PDF3D: I’m curious, do you work on open pit or underground mines?

GMD: We work on both underground and open pit mines, although we probably have a 70% weighting towards underground.   Historically geomechanics specialists were brought in after problems arose, but we aim to thread GMD expertise throughout the planning and operational stages. We’ve been very successful at assisting operational mines adjust to changing conditions through the use of monitoring systems and analysing their contextual data.

The nature of stress and deformation characteristics means that execution of an underground mine plan is less straightforward.  We help clients who are suffering with difficult ground conditions: we help them understand how and why their orebody reacts the way it does – and how they can move forwards.

Interestingly some people think that open pit mining is better suited to long term planning, but we have found our approach successfully carries through to pit mines as well.  Our work helps clients gain confidence in their ground conditions to use more focussed designs, which are more resilient in tougher economic climates.

PDF3D: I imagine this requires some very specialised gear and analysis software to model a complex mine.  Can you mention some of the main packages you use?

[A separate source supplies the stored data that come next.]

-- ==== Sys2Proof/Machine/Conn.lean ====
section
/-! DEFINITION. Sys2Proof/Machine/Conn.lean: the communication manager on QP1 and the meanings of its messages (R93,
R96 to R99, R116, R142, R156, R159, R160). -/

namespace Sys2Proof.Machine

/-- A datagram on QP1 passes stage 1; the answer is the home set whose service address received it. -/
def State.cmIn (s : State) (c : Cm) : State × Option Nat :=
  let p := c.pkt
  let q := p.port.val
  let k := s.sliceOf 1
  let a := s.linkIn p
  if !a.2 then (a.1, none)
  else
    let s := a.1
    if !p.ipOk then (s.count (Reg.PRT_NONROCE_DROP q), none)
    else match s.svcHome p.ipv6 p.dst with
      | none => (s.count (Reg.PRT_NONROCE_DROP q), none)
      | some h =>
        let s := s.wake 1
        if !(s.acts h) || s.sliceGet k Fld.TRN_CTRL_ENABLE = 0 then (s.count (Reg.PRT_NONROCE_DROP q), none)
        else if p.ipv6 && s.sliceGet k Fld.TRN_CTRL_IPV6_EN = 0 then (s, none)
        else if !p.udpOk || !p.icrcOk then (s.count Reg.TRN_ICRC_DROP, none)
        else if p.tver != 0 then (s, none)
        else if p.pkey.toNat % 32768 != (s.sliceReg k Reg.TRN_PKEY).toNat % 32768 then (s, none)
        else (s, some h)

/-- The QP that a message of a connection is about: the same communication ID from the same source (R96). -/
def State.cmQp (s : State) (c : Cm) : Option (Nat × Qp) :=
  s.net.qps.find? (fun e => e.2.commId = c.localId && e.2.src = c.src && e.2.ipv6 = c.pkt.ipv6)

/-- The REP of a QP (R97, R159). -/
def State.sendRep (s : State) (c : Cm) (n : Nat) (q : Qp) : State :=
  let db := match s.key q.dbKey with
    | some k => if q.dbKey = 0 then 0 else (keyValue q.dbKey k.tag).toNat
    | none => 0
  s.emit (.rep c.pkt.port.val c.localId n q.spsn q.pmtu q.respRes q.initDepth db 0)

def State.sendRej (s : State) (c : Cm) (reason : Nat) : State := s.emit (.rej c.pkt.port.val c.localId reason)

/-- MAX_PMTU in bytes (Table 03-15). -/
def State.maxPmtu (s : State) (k : Nat) : Nat :=
  match s.sliceGet k Fld.TRN_PMTU_MAX_PMTU with
  | 0 => 1024
  | 1 => 2048
  | _ => 4096

/-- The lowest QP number from 2 on that is not in use (log entry 7). -/
def freeQpn : List (Nat × Qp) → Nat → Nat
  | [], i => i
  | (j, _) :: m, i => if j < i then freeQpn m i else if j = i then freeQpn m (i + 1) else i

/-- Private data: the sink fields keep R99. -/
def sinkFormOk (p : List Byte) : Bool :=
  decide (capField p 2 2 < 2) && capField p 18 2 = 0 &&
    (capField p 2 2 = 0 || (decide (12 ≤ capField p 16 1) && decide (capField p 16 1 ≤ 16) && decide (1 ≤ capField p 17 1) &&
      decide (capField p 17 1 ≤ 16) && capField p 8 8 % 4096 = 0))

/-- Private data: a binding keeps R156. -/
def bindFormOk (p : List Byte) : Bool :=
  decide (capField p 44 1 ≤ 64) && capField p 36 8 % 64 = 0 && capField p 45 47 = 0

/-- A new connection request (R93, R97, R99, R142, R147, R156, R160): the reason of its REJ, or its QP. -/
def State.newConn (s : State) (c : Cm) (m : ReqMsg) (h : Nat) : State :=
  let p := padTo 92 m.priv
  let ours := capField p 0 2 = 1
  let bound := ours && capField p 20 2 = 1
  let pd := if bound then capField p 22 2 else 0
  let cred := if bound then capField p 24 8 else 0
  let sinkOn := ours && capField p 2 2 = 1
  let sinkKey := BitVec.ofNat 32 (capField p 4 4)
  let sinkOff := capField p 8 8
  let sinkLen := 4096 + 2 ^ (capField p 16 1 + capField p 17 1)
  let n := freeQpn s.net.qps 2
  if m.pmtu < 1024 then s.sendRej c 26
  else if 1048576 ≤ s.net.qps.length then s.sendRej c 1
  else if ours && !(sinkFormOk p) then s.sendRej c 28
  else if bound && !(bindFormOk p) then s.sendRej c 28
  else if !(s.pd pd).en || (s.pd pd).cred != cred then s.sendRej c 28
  else
    let sink : Except Nat (Option Sink) :=
      if !sinkOn then .ok none
      else match s.checkKey n pd h sinkKey sinkOff sinkLen rWrite .whole with
        | .error e => .error e
        | .ok k => .ok (some { key := sinkKey, region := k.region, base := k.region + sinkOff, slotLog2 := capField p 16 1, countLog2 := capField p 17 1 })
    match sink with
    | .error _ => s.sendRej c 28
    | .ok sk =>
      let count := if bound then capField p 44 1 else 0
      let q : Qp :=
        { home := h, pd := pd, admin := (s.pd pd).admin, hostQpn := m.hostQpn, ipv6 := c.pkt.ipv6, src := c.src, commId := c.localId,
          port := some c.pkt.port.val, pcp := ((c.pkt.pcp.map (·.val)).getD (s.get (Fld.PRT_DEFPRI_PCP c.pkt.port.val))), dscp := c.dscp,
          pmtu := min m.pmtu (s.maxPmtu (s.sliceOf n)), respRes := min 16 m.respRes, initDepth := min 16 m.initDepth,
          epsn := m.hostPsn, cpsn := m.hostPsn - 1, sink := sk, ringKey := BitVec.ofNat 32 (capField p 32 4), qtable := capField p 36 8,
          qcount := count, where_ := if s.residents < 65536 then .resident else .spilled, lastUse := s.now }
      if count = 0 then
        let s := (s.setQp n q).touchQp n
        s.sendRep c n q
      else match s.issueKey (2 ^ 60 + n) 0 2048 0b00010 (some n) with
        | none => s.sendRej c 3
        | some (s1, i) =>
          let q := { q with dbKey := i }
          let s2 := (s1.setQp n q).touchQp n
          (s2.updHome h (fun x => { x with newKeys := x.newKeys ++ [i] })).sendRep c n q

/-- REQ: a repeated one is answered again while its QP is in Ready-to-receive (R96). -/
def execReq (c : Cm) (m : ReqMsg) (s : State) : Host.Outcome State Fault Refusal :=
  let a := s.cmIn c
  match a.2 with
  | some h =>
    match a.1.cmQp c with
    | some (n, q) => .next (if q.st == .rtr then a.1.sendRep c n q else a.1)
    | none => .next (if a.1.accepting h then a.1.newConn c m h else a.1)
  | none => .next a.1

/-- What a datagram of a connection does once stage 1 has passed it. -/
def State.cmMsg (s : State) (c : Cm) (go : Nat → Qp → State → State) : Host.Outcome State Fault Refusal :=
  let a := s.cmIn c
  match a.2, a.1.cmQp c with
  | some h, some (n, q) => .next (if q.home = h then go n q a.1 else a.1)
  | _, _ => .next a.1

/-- RTU (R116, Table 03-8). -/
def execRtu (c : Cm) (s : State) : Host.Outcome State Fault Refusal := s.cmMsg c (fun n _ s => s.toRts n)

/-- REJ from the host frees a QP in Ready-to-receive (Table 03-8). -/
def execRej (c : Cm) (s : State) : Host.Outcome State Fault Refusal :=
  s.cmMsg c (fun n q s => if q.st == .rtr then s.freeQp n else s)

/-- MRA asks for more time; the device keeps no timer on its REP that the spec names (R96). -/
def execMra (c : Cm) (s : State) : Host.Outcome State Fault Refusal := s.cmMsg c (fun _ _ s => s)

/-- DREQ (Table 03-8): answered by DREP but in Error; the context is freed. -/
def execDreq (c : Cm) (s : State) : Host.Outcome State Fault Refusal :=
  s.cmMsg c (fun n q s =>
    let s := if q.receives then s.emit (.drep c.pkt.port.val c.localId) else s
    ((s.freeQp n).msgDone n).settle)

/-- DREP answers a DREQ of the device (R96, R158): the context is freed. -/
def execDrep (c : Cm) (s : State) : Host.Outcome State Fault Refusal :=
  s.cmMsg c (fun n q s => if q.dreqSent then ((s.freeQp n).msgDone n).settle else s)

/-- An answer to a message that the device does not handle. -/
def State.cmRefuse (s : State) (c : Cm) (o : Out) : Host.Outcome State Fault Refusal :=
  let a := s.cmIn c
  .next (if a.2.isSome then a.1.emit o else a.1)

/-- LAP (R96): REJ, reason 5. -/
def execLap (c : Cm) (s : State) : Host.Outcome State Fault Refusal := s.cmRefuse c (.rej c.pkt.port.val c.localId 5)

/-- APR (R96): REJ, reason 5. -/
def execApr (c : Cm) (s : State) : Host.Outcome State Fault Refusal := s.cmRefuse c (.rej c.pkt.port.val c.localId 5)

/-- SIDR_REQ (R96): SIDR_REP with status 1. -/
def execSidrReq (c : Cm) (s : State) : Host.Outcome State Fault Refusal := s.cmRefuse c (.sidrRep c.pkt.port.val c.localId 1)

end Sys2Proof.Machine
end

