-- ==== Sys2Proof/Machine/Crc.lean ====
section
/-! DEFINITION. Sys2Proof/Machine/Crc.lean: the cyclic redundancy checks that the spec names: CRC-64 of ECMA-182 (R371),
CRC-32 of IEEE 802.3 (R366), and CRC-8 of SMBus PEC (chapter 17). -/

namespace Sys2Proof.Machine

/-- One bit of a CRC that shifts left: w is its width, p its polynomial without the top term. -/
def crcStep (w p : Nat) (r : Nat) : Nat := if r.testBit (w - 1) then ((r <<< 1) % 2 ^ w) ^^^ p else (r <<< 1) % 2 ^ w

/-- Eight bits of a CRC that shifts left. -/
def crcByte (w p : Nat) (r : Nat) (b : Byte) : Nat :=
  let r := r ^^^ (b.toNat <<< (w - 8))
  (List.range 8).foldl (fun r _ => crcStep w p r) r

/-- CRC-64 of ECMA-182 over bytes. -/
def crc64 (bs : List Byte) : Nat := bs.foldl (crcByte 64 0x42F0E1EBA9EA3693) 0

/-- CRC-8 of the SMBus packet error code: x^8 + x^2 + x + 1. -/
def crc8 (bs : List Byte) : Nat := bs.foldl (crcByte 8 0x07) 0

/-- One bit of the reflected CRC-32. -/
def crc32Step (r : Nat) : Nat := if r % 2 = 1 then (r / 2) ^^^ 0xEDB88320 else r / 2

/-- CRC-32 of IEEE 802.3 over bytes. -/
def crc32 (bs : List Byte) : Nat :=
  (bs.foldl (fun r b => (List.range 8).foldl (fun r _ => crc32Step r) (r ^^^ b.toNat)) 0xFFFFFFFF) ^^^ 0xFFFFFFFF

end Sys2Proof.Machine
end

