/-- What the active side does on a health word from its standby (Table 11-9, Table 11-8). -/
def State.healthIn (s : State) (word : BitVec 32) (compared : Nat) : State :=
  let old := s.reg Reg.TWN_PHEALTH
  let rose := word &&& ~~~old &&& 0x7FF
  let s := s.setReg Reg.TWN_PHEALTH word
  let s := if rose = 0 then s else s.record .twnHealth 0 (leBytes 4 word.toNat)
  let s := if word.getLsbD 6 then s.leaseOn 0 else s
  let s := if word.getLsbD 7 then s.leaseOn 1 else s
  let s := if word.getLsbD 8 == old.getLsbD 8 then s else s.holdsFollow
  [0, 1].foldl (fun s h =>
    if !(s.active h) then s
    else if s.pairState h = 3 then (if word.getLsbD 0 || word.getLsbD 9 then s.goSolo h else s)
    else if s.pairState h = 2 then
      if word.getLsbD 0 then s.lockstepMiss h
      else if (s.home h).compared < compared then s.updHome h (fun x => { x with compared := compared, matched := x.matched + 1 })
      else s
    else s) s

/-- A HEALTH frame (R376, R389). -/
def execHealth (x : Ely) (word : BitVec 32) (compared : BitVec 64) (budget mirrorFree : BitVec 32) (s : State) :
    Host.Outcome State Fault Refusal :=
  s.core (s.twinIn x false (fun s =>
    ({ s with twin := { s.twin with partnerBudget := budget.toNat, partnerMirror := mirrorFree.toNat } } : State).healthIn word compared.toNat))

/-- The test pulse of a home set's interlock (R390): the non-holder announces and drives it, the holder checks that its
IN followed. -/
def execInterlockTestPulse (home : Fin 2) (followed : Bool) (s : State) : Host.Outcome State Fault Refusal :=
  let h := home.val
  s.core (if (s.home h).token then
      let s : State := { s with twin := { s.twin with pulse := none } }
      if followed then s.intlkPass h else s.intlkFault h
    else if s.elytraUp && (s.home h).claim.isNone then (s.emit (.intlkOut h true)).emit (.intlkOut h false)
    else s)

/-- The eye monitor of each lane in service (R389). -/
def execEyeMonitorTimer (margins : List (Fin 8 × Nat)) (s : State) : Host.Outcome State Fault Refusal :=
  s.core (s.setRegBit Reg.TWN_HEALTH 3
    (margins.any (fun m => s.regBit Reg.TWN_LINK m.1.val && decide (m.2 < s.get Fld.TWN_SELFTEST_EYE_MIN))))

/-- Core BIST of a cluster begins on a standby (R389, R61). -/
def execBistTimer (cluster : Fin 12) (s : State) : Host.Outcome State Fault Refusal :=
  s.core (if (s.standby 0 || s.standby 1) && s.twin.bist.isNone && s.admits 3 then { s with twin := { s.twin with bist := some cluster.val } } else s)

/-- A cluster is retired; the last transport cluster or the supervisor cluster only by ending service (R61). -/
def State.retireCluster (s : State) (k : Nat) : State :=
  let s : State := { s with net := { s.net with deadClusters := k :: s.net.deadClusters.filter (· != k) } }
  if (List.range 8).all (fun i => s.net.deadClusters.contains i) || k = 11 then s.stopService .noT1 else s

/-- A BIST run ends (R389). -/
def execBistDone (cluster : Fin 12) (passed : Bool) (s : State) : Host.Outcome State Fault Refusal :=
  s.core (if s.twin.bist = some cluster.val then
      let s : State := { s with twin := { s.twin with bist := none } }
      let s := (s.put ⟨Reg.TWN_HEALTH, 16, 4⟩ cluster.val).setRegBit Reg.TWN_HEALTH 4 (!passed)
      if passed then s else s.retireCluster cluster.val
    else s)

/-- A cluster fails (R61). -/
def execClusterFault (cluster : Fin 12) (s : State) : Host.Outcome State Fault Refusal :=
  s.core (if s.net.deadClusters.contains cluster.val then s else s.retireCluster cluster.val)

end Sys2Proof.Machine
end

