/-- A page has passed program status: its unit is journaled, its journal entries are committed (R326, R334, R337). -/
def State.pagePassed (s : State) (o : PageOp) (loc : Nat) : State :=
  match o.use with
  | .unit u v =>
    match kget s.flash.prog u with
    | some p => if p.version = v then
        s.journalAdd { version := v, target := u, typ := 1, new := p.loc, old := ((kget s.flash.map u).map (fun m => m.phys)).getD 0xFFFFFFFF }
      else s
    | none => s
  | .move u old => s.journalAdd { version := ((kget s.flash.map u).map (fun m => m.version)).getD 0, target := u, typ := 2, new := loc, old := old }
  | .journal n =>
    let es := ((s.flash.jpages.find? (fun j => j.1 = n)).map (·.2)).getD []
    es.foldl State.commitEntry { s with flash := { s.flash with jpages := s.flash.jpages.filter (fun j => j.1 != n) } }
  | .filler => s
  | .checkpoint => s

/-- A superblock with every page programmed is closed (R322, SB_CLOSE). -/
def State.closeSb (s : State) (n : Nat) : State :=
  match s.sb n with
  | some x =>
    if x.st == .opened && x.done.all (fun d => x.pages ≤ d) then
      ((s.setSb n { x with st := .closed }).markBlocks x.members .closed).journalAdd { version := s.flash.version, target := x.members.headD 0, typ := 5 }
    else s
  | none => s

/-- The page in flight that a block and a page number name: the next of its block, in a page-stripe that holds a unit
for every position (R320). -/
def State.findOp (s : State) (block page : Nat) : Option (PageOp × Sb) :=
  (s.flash.ops.findSome? (fun o => match s.sb o.sb with
    | some x => if x.members.getD o.pos 0 = block && o.page = page && x.done.getD o.pos 0 = page && x.next.all (fun g => decide (page < g))
        then some (o, x) else none
    | none => none))

/-- A NAND program reports its status (R326, R336, R337, R340). -/
def execNandProgramDone (block page : Nat) (ok : Bool) (s : State) : Host.Outcome State Fault Refusal :=
  s.core (match s.findOp block page with
    | some (o, x) =>
      if ok then
        let c := nameChan block
        let stamp : Nat × Nat × Int := (page / 64, (s.stamp / 4096) % 2 ^ 24, (kget s.flash.temps (c * 128 + nameDie block)).getD 0)
        let s := if page % 64 = 0 then s.updBlk block (fun b => { b with stamps := b.stamps ++ [stamp] }) else s
        let s := s.setSb o.sb { x with done := updAt x.done o.pos (· + 1) }
        let s : State := { s with flash := { s.flash with
          ops := s.flash.ops.filter (fun p => !(p.sb = o.sb && p.pos = o.pos && p.page = o.page)), programmed := s.flash.programmed + 16384 } }
        ((((((s.pagePassed o (block + page)).closeSb o.sb).gcGoOn).journalPump false).spaceCheck).placeLate (s.twin.late.length + 1)).settle
      else
        ((((s.count (Reg.FCH_PROG_FAIL (nameChan block))).retireBlock block).dieCheck block).journalPump false).spaceCheck
    | none => s)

GMD: The software we use includes CAD packages like AutoCAD and Rhino, as well as analytical packages such as those produced by Rocscience and Itasca.  We also use a number of less-common data visualisation packages, such as those produced by Golden Software, and proprietary software from specialists such as the Institute of Mine Seismology.  However, sometimes we want to do something that we can’t find in an existing package so we fill in gaps using our own code.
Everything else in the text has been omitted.